What this tests: depth of the response process. Most SOCs are good at responding to individual alerts. Few are good at confirming an environment is clean after a response. This objective surfaces the difference.
When to scope this: mature SOC, second or third red team engagement, board concern about resilience to a sustained adversary.
Trade-off: hardest objective to scope safely. Requires explicit RoE around what "persistent access" means and how the engagement ends. Always pair with a designated trusted contact who can call abort.
SaaS tenant takeover via supply chain
The objective: "Compromise the production tenant of the company's primary SaaS dependency (e.g., the company's own AWS org, GCP project, GitHub Enterprise org, Workday tenant, Salesforce org) by entering through a third-party integration."
What this tests: the trust boundaries your team has accepted with third parties. Vendor risk turned into a real attack path. OAuth app abuse, MCP server compromise, integration platform takeover.
When to scope this: your security review process passes vendors but does not test what they could do if compromised. This is now most security review processes.
Trade-off: scope must include the third-party integrations you actually use. Engagement involves coordinating with vendors. Some vendors are uncooperative; document this as a finding.
Detection-and-response performance against a named technique set
The objective: "Execute every technique from MITRE ATT&CK tactic TA0008 (Lateral Movement) against the production environment. Document which fired, which alerted, which were missed, and the mean time from execution to alert."
What this tests: SOC tooling coverage and tuning. The deliverable is a coverage map, not a story.
When to scope this: you bought a new SIEM or EDR, you need to validate it works, or you are due for a tuning sprint. Often paired with a purple-team workshop.
Trade-off: more like a BAS engagement at scale than a traditional red team. Useful but lacks the narrative impact of a goal-based engagement for board reporting.
Common scoping mistakes
Patterns we see in scoping calls that produce worse engagements:
- "Test everything." Unbounded scope, infinite budget required, no useful conclusion at the end.
- "Make sure you do not break anything." Defines failure but not success. The engagement defaults to safe-but-shallow exploration.

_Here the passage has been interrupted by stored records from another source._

-- ==== Sys2Proof/Word.lean ====
section
/-! DEFINITION. The word types of the block (spec/10_state.md R10, R37 to R41; spec/20_memory.md R50). -/

namespace Sys2Proof

/-- A register, a command word or an OUTBUF group word: 32 bits (R10, R41, R71). -/
abbrev Word := BitVec 32

/-- A MSGBUF or SYMBUF element: 8 bits (R37, R38). -/
abbrev Byte := BitVec 8

/-- A TXBUF or RXBUF element: a 16-bit two's-complement pattern (R39, R40, R53). -/
abbrev Sample := BitVec 16

end Sys2Proof
end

- "We want a clean report." Red teams that produce clean reports are red teams that did not try. If the result is foreordained, it is theater, not exercise.
- Scope that excludes the most likely paths. "Test our cloud but not phishing the helpdesk." "Test our network but not the contractor laptops." These are the paths a real adversary uses.

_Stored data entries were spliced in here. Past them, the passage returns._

-- ==== Sys2Proof/Machine/Numerics.lean ====
section
/-! DEFINITION. NUM: how SAMPLE (spec/40_generator.md R91, R94) and PEAK (spec/42_detector.md R122, R123, R126) are
evaluated. The reference instance is exact: every value it gives is settled by integer enclosures of the real numbers
in the rules, at a precision that is doubled until they settle it (notes/assumptions/3.md). -/

namespace Sys2Proof.Machine

/-! ### Enclosures of alternating sums

`t j` is the integer part of the scaled term `a j` of `a 0 - a 1 + a 2 - ...`, with `a` falling to 0. -/

/-- A lower bound: `2 * n` terms, each rounded against the sum. -/
def altLower (t : Nat → Nat) : Nat → Int
  | 0 => 0
  | n + 1 => altLower t n + (t (2 * n) : Int) - ((t (2 * n + 1) : Int) + 1)

/-- The same `2 * n` terms, each rounded towards the sum. -/
def altPairs (t : Nat → Nat) : Nat → Int
  | 0 => 0
  | n + 1 => altPairs t n + ((t (2 * n) : Int) + 1) - (t (2 * n + 1) : Int)

/-- An upper bound: one term more. -/
def altUpper (t : Nat → Nat) (n : Nat) : Int := altPairs t n + ((t (2 * n) : Int) + 1)

/-! ### pi and the sine, scaled by `2 ^ p` -/

/-- Term `j` of `arctan (1 / k)`. -/
def arctanTerm (p k j : Nat) : Nat := 2 ^ p / ((2 * j + 1) * k ^ (2 * j + 1))

/-- `pi = 16 arctan (1/5) - 4 arctan (1/239)`, from below. -/
def piLower (p : Nat) : Nat :=
  (16 * altLower (arctanTerm p 5) (p / 8 + 1) - 4 * altUpper (arctanTerm p 239) (p / 16 + 1)).toNat

/-- The same, from above. -/
def piUpper (p : Nat) : Nat :=
  (16 * altUpper (arctanTerm p 5) (p / 8 + 1) - 4 * altLower (arctanTerm p 239) (p / 16 + 1)).toNat

/-- Term `j` of `sin (x / 2 ^ p)`. -/
def sineTerm (p x j : Nat) : Nat := x ^ (2 * j + 1) / ((2 ^ p) ^ (2 * j) * (2 * j + 1).factorial)

/-- How many pairs of terms of the sine are summed at precision `p`. -/
def sinePairs (p : Nat) : Nat := p / 16 + 4

/-- An enclosure of `2 ^ p * sin (pi * u / b)`, for `2 * u ≤ b`: the angle from below and from above, the sine of the
lower angle, and the width of the angle on top (the sine rises no faster than its argument). -/
def sineEnclosure (p u b : Nat) : Int × Int :=
  let lo := piLower p * u / b
  let hi := piUpper p * u / b + 1
  (altLower (sineTerm p lo) (sinePairs p),
    altUpper (sineTerm p lo) (sinePairs p) + ((hi : Int) - (lo : Int)))

/-! ### SAMPLE -/

/-- The integer nearest to `a * (x / 2 ^ p)` for every `x` of an enclosure, if there is one and no tie is possible. -/
def roundEnclosure (p a : Nat) (e : Int × Int) : Option Nat :=
  let s : Int := 2 ^ p
  let m : Int := (2 * a * e.1 + s) / (2 * s)
  if (2 * m - 1) * s < 2 * a * e.1 ∧ 2 * a * e.2 < (2 * m + 1) * s then some m.toNat else none

/-- `rne (32767 * sin (pi * u / b))` by enclosures, the precision doubled until one settles it. -/
def sineSearch (fuel p u b : Nat) : Option Nat :=
  match fuel with
  | 0 => none
  | fuel + 1 =>
    match roundEnclosure p Config.amp (sineEnclosure p u b) with
    | some m => some m
    | none => sineSearch fuel (2 * p) u b

/-- The first precision, in bits, and how often it may double. -/
def firstPrecision : Nat := 64
def precisionSteps : Nat := 64

/-- `rne (32767 * sin (pi * u / b))` for `2 * u ≤ b`. The sine is rational only at 0, 1/2 and 1, the second a tie that
goes to the even integer (R92 items 5 and 7). -/
def sineMagnitude (u b : Nat) : Nat :=
  if u = 0 then 0
  else if 2 * u = b then Config.amp
  else if 6 * u = b then 16384
  else match sineSearch precisionSteps firstPrecision u b with
    | some m => m
    | none => Config.openSine u b

/-- `rne (32767 * sin (2 * pi * a / b))` for `2 * a ≤ b`: the angle folded into the first quarter turn. -/
def halfTurn (a b : Nat) : Nat := if 4 * a ≤ b then sineMagnitude (2 * a) b else sineMagnitude (b - 2 * a) b

/-- SAMPLE of the reference instance (R91), by the phase `(f * n) mod sr` (R92 item 4) and the odd symmetry of the sine
(R92 item 6). -/
def referenceSample (f n sr : Nat) : Int :=
  let a := f * n % sr
  if 2 * a ≤ sr then (halfTurn a sr : Int) else -(halfTurn (sr - a) sr : Int)

/-- NUM.sample (R94): the chosen instance, with the three properties every admitted instance keeps (R92 items 1 to 3). -/
def numSample (num : Numerics) (f n sr : Nat) : Int :=
  if f = 0 ∨ n = 0 then 0
  else
    let z := match num with
      | .reference => referenceSample f n sr
      | .circuit k => Config.circuitSample k f n sr
    max (-(Config.amp : Int)) (min (Config.amp : Int) z)

/-- SEG: the samples of a segment, phase 0 first (R93), as 16-bit patterns (spec/20_memory.md R53). -/
def segment (num : Numerics) (f d sr : Nat) : List Sample :=
  (List.range (count sr d)).map fun n => BitVec.ofInt 16 (numSample num f n sr)

/-! ### PEAK

`P[k] = sum over m of r[m] * cos (2 * pi * k * m / N)`, with `r` the cyclic autocorrelation of the slice: the squared
magnitude of bin `k` (R122). -/

/-- The list turned by `m` places: entry `i` of the result is entry `(i + m) mod N`. -/
def turn (m : Nat) (x : List Int) : List Int := x.drop m ++ x.take m

/-- `r[m] = sum over n of x[n] * x[(n + m) mod N]`. -/
def autocorrelation (x : List Int) : List Int :=
  (List.range x.length).map fun m => (List.zipWith (fun a b => a * b) x (turn m x)).sum

/-- An enclosure of `2 ^ p * cos (2 * pi * t / n)`, for `t < n`, by the symmetries of the cosine. -/
def cosineEnclosure (p n t : Nat) : Int × Int :=
  let a := min t (n - t)
  if 4 * a ≤ n then sineEnclosure p (n - 4 * a) (2 * n)
  else
    let e := sineEnclosure p (4 * a - n) (2 * n)
    (-e.2, -e.1)

/-- An enclosure scaled by an integer. -/
def scaleEnclosure (r : Int) (e : Int × Int) : Int × Int :=
  if 0 ≤ r then (r * e.1, r * e.2) else (r * e.2, r * e.1)

/-- An enclosure of `2 ^ p * (sum over m of r[m] * cos (2 * pi * k * m / n))`, the sum from index `m` on; `cosines` lists
the enclosures of the cosines. -/
def powerEnclosure (cosines : List (Int × Int)) (n k m : Nat) (r : List Int) : Int × Int :=
  match r with
  | [] => (0, 0)
  | c :: rest =>
    let e := scaleEnclosure c (cosines.getD (k * m % n) (0, 0))
    let es := powerEnclosure cosines n k (m + 1) rest
    (e.1 + es.1, e.2 + es.2)

/-- The coefficients of `P[k]` over the powers of a primitive root of unity: entry `t` is the sum of the `r[m]` with
`k * m = t` modulo `n`. -/
def powerCoefficients (r : List Int) (k : Nat) : List Int :=
  (List.range r.length).map fun t =>
    ((List.range r.length).map fun m => if k * m % r.length = t then r.getD m 0 else 0).sum

/-- Does `sum over t of d[t] * zeta^t` vanish at the primitive root of unity `zeta` of order `N = d.length`? It is
multiplied by `zeta^e - 1` for every proper divisor `e` of `N`: none of these is 0, and every root of unity of order N
that is not primitive is a root of one of them, so the sum vanishes if and only if the product is the zero vector. -/
def vanishes (d : List Int) : Bool :=
  let n := d.length
  let product := ((List.range n).filter fun e => 0 < e ∧ n % e = 0).foldl
    (fun v e => List.zipWith (fun a b => a - b) (turn e v) v) d
  product.all fun c => c = 0

/-- Is `P[j] = P[k]`, decided on integers? -/
def sameAsPower (r : List Int) (j k : Nat) : Bool :=
  vanishes (List.zipWith (fun a b => a - b) (powerCoefficients r j) (powerCoefficients r k))

/-- The least bin of maximum power among `best` and the bins listed, which rise and lie above `best`: the first of equal
ones stays (R123). None where the enclosures leave a comparison open. -/
def peakScan (r : List Int) (power : Nat → Int × Int) (best : Nat) (bins : List Nat) : Option Nat :=
  match bins with
  | [] => some best
  | j :: rest =>
    if (power j).2 ≤ (power best).1 then peakScan r power best rest
    else if (power best).2 < (power j).1 then peakScan r power j rest
    else if sameAsPower r j best then peakScan r power best rest
    else none

/-- The peak by enclosures of precision `p`, doubled until one settles it. -/
def peakSearch (fuel p : Nat) (r : List Int) : Option Nat :=
  match fuel with
  | 0 => none
  | fuel + 1 =>
    let n := r.length
    let cosines := (List.range n).map (cosineEnclosure p n)
    let power := fun k => powerEnclosure cosines n k 0 r
    match peakScan r power 0 ((List.range (n / 2)).map (· + 1)) with
    | some k => some k
    | none => peakSearch fuel (2 * p) r

/-- PEAK of the reference instance (R122, R123). -/
def referencePeak (x : List Int) : Nat :=
  match peakSearch precisionSteps firstPrecision (autocorrelation x) with
  | some k => k
  | none => Config.openPeak x

/-- NUM.peak (R126): the chosen instance, with the three properties every admitted instance keeps (R128 items 1 to 3). -/
def numPeak (num : Numerics) (x : List Int) : Nat :=
  if x.all (fun v => v = 0) ∨ x.length = 1 then 0
  else
    let k := match num with
      | .reference => referencePeak x
      | .circuit k => Config.circuitPeak k x
    min k (x.length / 2)

end Sys2Proof.Machine
end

What a well-scoped engagement looks like
Three sentences that define the engagement at intake:
- Objective: One concrete outcome. "Exfil a copy of customers.db to attacker-controlled S3."
- Success and failure criteria: What counts as objective met. What ends the engagement (success, failure, abort).

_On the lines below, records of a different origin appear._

/-- A sum over the powers of a primitive root of unity that is not 0 is not small: the product of its conjugates is a
nonzero integer. -/
theorem listEval_gap (v : List ℤ) (hv : 0 < v.length) (B : ℝ) (hB1 : 1 ≤ B)
    (hB : ∑ t ∈ range v.length, |(v.getD t 0 : ℝ)| ≤ B) (h0 : listEval v (zeta v.length) ≠ 0) :
    1 ≤ ‖listEval v (zeta v.length)‖ * B ^ v.length := by
  set n := v.length with hn
  have hprim := zeta_primitive hv
  have hint : IsIntegral ℤ (zeta n) := hprim.isIntegral hv
  have hintQ : IsIntegral ℚ (zeta n) := hint.tower_top
  let L := IntermediateField.adjoin ℚ {zeta n}
  have : FiniteDimensional ℚ L := IntermediateField.adjoin.finiteDimensional hintQ
  let g : L := IntermediateField.AdjoinSimple.gen ℚ (zeta n)
  have hg : (algebraMap L ℂ) g = zeta n := IntermediateField.AdjoinSimple.algebraMap_gen ℚ (zeta n)
  let y : L := ∑ t ∈ range n, ((v.getD t 0 : ℤ) : L) * g ^ t
  have hyC : (algebraMap L ℂ) y = listEval v (zeta n) := by
    simp only [y, map_sum, map_mul, map_pow, map_intCast, hg]
    rfl
  have hy0 : y ≠ 0 := by
    intro h
    rw [h, map_zero] at hyC
    exact h0 hyC.symm
  have hgint : IsIntegral ℤ g := by
    have hinj : Function.Injective (algebraMap L ℂ) := (algebraMap L ℂ).injective
    rw [← isIntegral_algebraMap_iff hinj, hg]
    exact hint
  have hyint : IsIntegral ℤ y := IsIntegral.sum _ fun t _ => IsIntegral.mul
    (by simpa using isIntegral_algebraMap (R := ℤ) (A := L) (x := v.getD t 0)) (hgint.pow t)
  have hnint : IsIntegral ℤ (Algebra.norm ℚ y) := Algebra.isIntegral_norm ℚ hyint
  obtain ⟨z, hz⟩ := IsIntegrallyClosed.isIntegral_iff.1 hnint
  have hz0 : z ≠ 0 := by
    rintro rfl
    rw [map_zero] at hz
    exact hy0 (Algebra.norm_eq_zero_iff.1 hz.symm)
  have hnorm := Algebra.norm_eq_prod_embeddings ℚ ℂ y
  have h1 : (1 : ℝ) ≤ ‖∏ σ : L →ₐ[ℚ] ℂ, σ y‖ := by
    rw [← hnorm, ← hz]
    have : (algebraMap ℚ ℂ) ((algebraMap ℤ ℚ) z) = (z : ℂ) := by simp
    rw [this, Complex.norm_intCast]
    exact_mod_cast Int.one_le_abs hz0
  have hσ : ∀ σ : L →ₐ[ℚ] ℂ, ‖σ y‖ ≤ B := by
    intro σ
    have hσg : (σ g) ^ n = 1 := by
      have : g ^ n = 1 := by
        have hinj : Function.Injective (algebraMap L ℂ) := (algebraMap L ℂ).injective
        apply hinj
        rw [map_pow, hg, map_one, hprim.pow_eq_one]
      rw [← map_pow, this, map_one]
    have e : σ y = listEval v (σ g) := by
      simp only [y, map_sum, map_mul, map_pow, map_intCast]
      rfl
    rw [e]
    exact (listEval_norm_le v (Complex.norm_eq_one_of_pow_eq_one hσg hv.ne')).trans hB
  have hcard : Fintype.card (L →ₐ[ℚ] ℂ) ≤ n := by
    rw [AlgHom.card, IntermediateField.adjoin.finrank hintQ,
      ← Polynomial.cyclotomic_eq_minpoly_rat hprim hv, Polynomial.natDegree_cyclotomic]
    exact Nat.totient_le n
  let σ0 : L →ₐ[ℚ] ℂ := L.val
  have h2 : ∏ σ : L →ₐ[ℚ] ℂ, ‖σ y‖ ≤ ‖σ0 y‖ * B ^ (Fintype.card (L →ₐ[ℚ] ℂ) - 1) := by
    classical
    rw [← Finset.mul_prod_erase univ (fun σ : L →ₐ[ℚ] ℂ => ‖σ y‖) (mem_univ σ0)]
    refine mul_le_mul_of_nonneg_left ?_ (norm_nonneg _)
    refine (Finset.prod_le_prod (fun σ _ => norm_nonneg _) fun σ _ => hσ σ).trans ?_
    rw [Finset.prod_const, Finset.card_erase_of_mem (mem_univ _), Finset.card_univ]
  rw [norm_prod] at h1
  have hσ0 : σ0 y = listEval v (zeta n) := hyC
  rw [hσ0] at h2
  calc (1 : ℝ) ≤ ‖listEval v (zeta n)‖ * B ^ (Fintype.card (L →ₐ[ℚ] ℂ) - 1) := h1.trans h2
    _ ≤ ‖listEval v (zeta n)‖ * B ^ n :=
      mul_le_mul_of_nonneg_left (pow_le_pow_right₀ hB1 (by omega)) (norm_nonneg _)

/-! ### The enclosures of the powers -/

theorem scaleEnclosure_encloses {p : ℕ} {e : ℤ × ℤ} {x : ℝ} (h : Encloses p e x) (c : ℤ) :
    Encloses p (scaleEnclosure c e) (c * x) := by
  unfold scaleEnclosure
  have e1 : (2 : ℝ) ^ p * (c * x) = c * (2 ^ p * x) := by ring
  split
  · rename_i hc
    have hc' : (0 : ℝ) ≤ c := by exact_mod_cast hc
    refine ⟨?_, ?_⟩
    · push_cast
      rw [e1]
      exact mul_le_mul_of_nonneg_left h.1 hc'
    · push_cast
      rw [e1]
      exact mul_le_mul_of_nonneg_left h.2 hc'
  · rename_i hc
    have hc' : (c : ℝ) ≤ 0 := by exact_mod_cast (by omega : c ≤ 0)
    refine ⟨?_, ?_⟩
    · push_cast
      rw [e1]
      exact mul_le_mul_of_nonpos_left h.2 hc'
    · push_cast
      rw [e1]
      exact mul_le_mul_of_nonpos_left h.1 hc'

theorem scaleEnclosure_width (c : ℤ) (e : ℤ × ℤ) :
    (scaleEnclosure c e).2 - (scaleEnclosure c e).1 = |c| * (e.2 - e.1) := by
  unfold scaleEnclosure
  split
  · rename_i hc
    rw [abs_of_nonneg hc]
    ring
  · rename_i hc
    rw [abs_of_neg (by omega)]
    ring

theorem cosineEnclosure_width (p n t : ℕ) (ht : t < n) :
    (cosineEnclosure p n t).2 - (cosineEnclosure p n t).1 ≤ 6 * p + 100 := by
  unfold cosineEnclosure
  simp only
  split
  · exact sineEnclosure_width p _ _ (by omega) (by omega)
  · have := sineEnclosure_width p (4 * min t (n - t) - n) (2 * n) (by omega) (by omega)
    simp only
    omega

/-- The list of the enclosures of the cosines. -/
theorem cosines_getD (p n t : ℕ) (ht : t < n) :
    ((List.range n).map (cosineEnclosure p n)).getD t (0, 0) = cosineEnclosure p n t := by
  simp [List.getD_eq_getElem?_getD, ht]

theorem cos_mod (n a : ℕ) (hn : 0 < n) :
    Real.cos (2 * Real.pi * (a % n : ℕ) / n) = Real.cos (2 * Real.pi * (a : ℕ) / n) := by
  have h := pow_mod_of_root (zeta_primitive hn).pow_eq_one a
  rw [zeta_pow, zeta_pow] at h
  have := congrArg Complex.re h
  simpa [-Complex.ofReal_cos, -Complex.ofReal_sin] using this

theorem powerEnclosure_spec (p n k : ℕ) (hn : 0 < n) (r : List ℤ) (m : ℕ) :
    Encloses p (powerEnclosure ((List.range n).map (cosineEnclosure p n)) n k m r)
      (∑ i ∈ range r.length, (r.getD i 0 : ℝ) * Real.cos (2 * Real.pi * (k * (m + i) : ℕ) / n)) ∧
    (powerEnclosure ((List.range n).map (cosineEnclosure p n)) n k m r).2 -
      (powerEnclosure ((List.range n).map (cosineEnclosure p n)) n k m r).1 ≤
        (∑ i ∈ range r.length, |r.getD i 0|) * (6 * p + 100) := by
  induction r generalizing m with
  | nil => simp [powerEnclosure, Encloses]
  | cons c r ih =>
    obtain ⟨i1, i2⟩ := ih (m + 1)
    have hlt := Nat.mod_lt (k * m) hn
    have hc := cosineEnclosure_encloses p n (k * m % n) hlt
    rw [cos_mod n (k * m) hn] at hc
    have hs := scaleEnclosure_encloses hc c
    have hw := cosineEnclosure_width p n (k * m % n) hlt
    have hsw := scaleEnclosure_width c (cosineEnclosure p n (k * m % n))
    rw [powerEnclosure, cosines_getD p n _ hlt]
    simp only [List.length_cons]
    rw [sum_range_succ', sum_range_succ']
    have e1 : ∀ i, (c :: r).getD (i + 1) 0 = r.getD i 0 := fun i => rfl
    have e2 : (c :: r).getD 0 0 = c := rfl
    have e3 : ∀ i, k * (m + (i + 1)) = k * (m + 1 + i) := fun i => by ring
    simp only [e1, e2, e3, Nat.add_zero]
    refine ⟨⟨?_, ?_⟩, ?_⟩
    · have := hs.1
      have := i1.1
      push_cast
      push_cast at *
      linarith
    · have := hs.2
      have := i1.2
      push_cast
      push_cast at *
      linarith
    · have : |c| * ((cosineEnclosure p n (k * m % n)).2 - (cosineEnclosure p n (k * m % n)).1) ≤
          |c| * (6 * p + 100) := mul_le_mul_of_nonneg_left hw (abs_nonneg c)
      rw [add_mul]
      linarith

/-! ### The scan -/

/-- The scan gives the least bin of maximum power of the ones it has seen. -/
theorem peakScan_sound {r : List ℤ} {power : ℕ → ℤ × ℤ} {p N : ℕ} {P : ℕ → ℝ}
    (henc : ∀ j, j ≤ N → Encloses p (power j) (P j)) (hsame : ∀ i j, sameAsPower r i j = true ↔ P i = P j) :
    ∀ (bins : List ℕ) (best k : ℕ), peakScan r power best bins = some k → (best :: bins).Pairwise (· < ·) →
      (∀ j ∈ best :: bins, j ≤ N) →
      k ∈ best :: bins ∧ ∀ j ∈ best :: bins, P j ≤ P k ∧ (j < k → P j < P k) := by
  have hS : (0 : ℝ) < 2 ^ p := by positivity
  intro bins
  induction bins with
  | nil =>
    intro best k h _ _
    cases h
    refine ⟨List.mem_cons_self, fun j hj => ?_⟩
    rw [List.mem_singleton] at hj
    subst hj
    exact ⟨le_refl _, fun h => absurd h (lt_irrefl _)⟩
  | cons j0 rest ih =>
    intro best k h hp hN
    obtain ⟨hb, hp'⟩ := List.pairwise_cons.1 hp
    obtain ⟨hj, hp''⟩ := List.pairwise_cons.1 hp'
    have hbj : best < j0 := hb j0 List.mem_cons_self
    have hbr : (best :: rest).Pairwise (· < ·) :=
      List.pairwise_cons.2 ⟨fun x hx => hb x (List.mem_cons_of_mem _ hx), hp''⟩
    have eb := henc best (hN best List.mem_cons_self)
    have ej := henc j0 (hN j0 (List.mem_cons_of_mem _ List.mem_cons_self))
    -- the bin is passed over
    have keep : P j0 ≤ P best → peakScan r power best rest = some k →
        k ∈ best :: j0 :: rest ∧ ∀ j ∈ best :: j0 :: rest, P j ≤ P k ∧ (j < k → P j < P k) := by
      intro hle hk
      obtain ⟨h1, h2⟩ := ih best k hk hbr fun j hj => hN j (by
        rcases List.mem_cons.1 hj with h | h
        · rw [h]; exact List.mem_cons_self
        · exact List.mem_cons_of_mem _ (List.mem_cons_of_mem _ h))
      obtain ⟨h3, h4⟩ := h2 best List.mem_cons_self
      refine ⟨?_, fun j hj' => ?_⟩
      · rcases List.mem_cons.1 h1 with h | h
        · rw [h]; exact List.mem_cons_self
        · exact List.mem_cons_of_mem _ (List.mem_cons_of_mem _ h)
      · rcases List.mem_cons.1 hj' with h | h
        · rw [h]; exact ⟨h3, h4⟩
        · rcases List.mem_cons.1 h with h | h
          · rw [h]
            refine ⟨hle.trans h3, fun hlt => lt_of_le_of_lt hle (h4 (by omega))⟩
          · exact h2 j (List.mem_cons_of_mem _ h)
    rw [peakScan] at h
    split at h
    · rename_i hc
      refine keep ?_ h
      have hc' : ((power j0).2 : ℝ) ≤ (power best).1 := by exact_mod_cast hc
      exact le_of_mul_le_mul_left (ej.2.trans (hc'.trans eb.1)) hS
    · split at h
      · rename_i hc
        have hc' : ((power best).2 : ℝ) < (power j0).1 := by exact_mod_cast hc
        have hlt : P best < P j0 := lt_of_mul_lt_mul_left (eb.2.trans_lt (hc'.trans_le ej.1)) hS.le
        obtain ⟨h1, h2⟩ := ih j0 k h hp' fun j hj => hN j (List.mem_cons_of_mem _ hj)
        have hlt' : P best < P k := hlt.trans_le (h2 j0 List.mem_cons_self).1
        refine ⟨List.mem_cons_of_mem _ h1, fun j hj' => ?_⟩
        rcases List.mem_cons.1 hj' with h | h
        · rw [h]; exact ⟨hlt'.le, fun _ => hlt'⟩
        · exact h2 j h
      · split at h
        · rename_i hc
          exact keep ((hsame _ _).1 hc).le h
        · cases h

- Boundaries: What is explicitly out of scope. Subsidiaries, contractor systems, specific data classifications.
Everything else is methodology and rules-of-engagement detail. Get those three sentences right and the engagement runs itself.
"The shift from 'test our environment' to 'reach customer PII and tell us what we missed' changed how we interpreted the result. We stopped arguing about whether findings were valid. We started arguing about what to fix first." — CISO at a US fintech, November 2025
If your team is preparing for a red team
Spend the prep call defining the objective. Get the executive sponsor to commit to the objective in writing. Define what success and failure look like before the engagement starts, not after the report lands. The engagement will be more useful, and the result will be defensible regardless of outcome.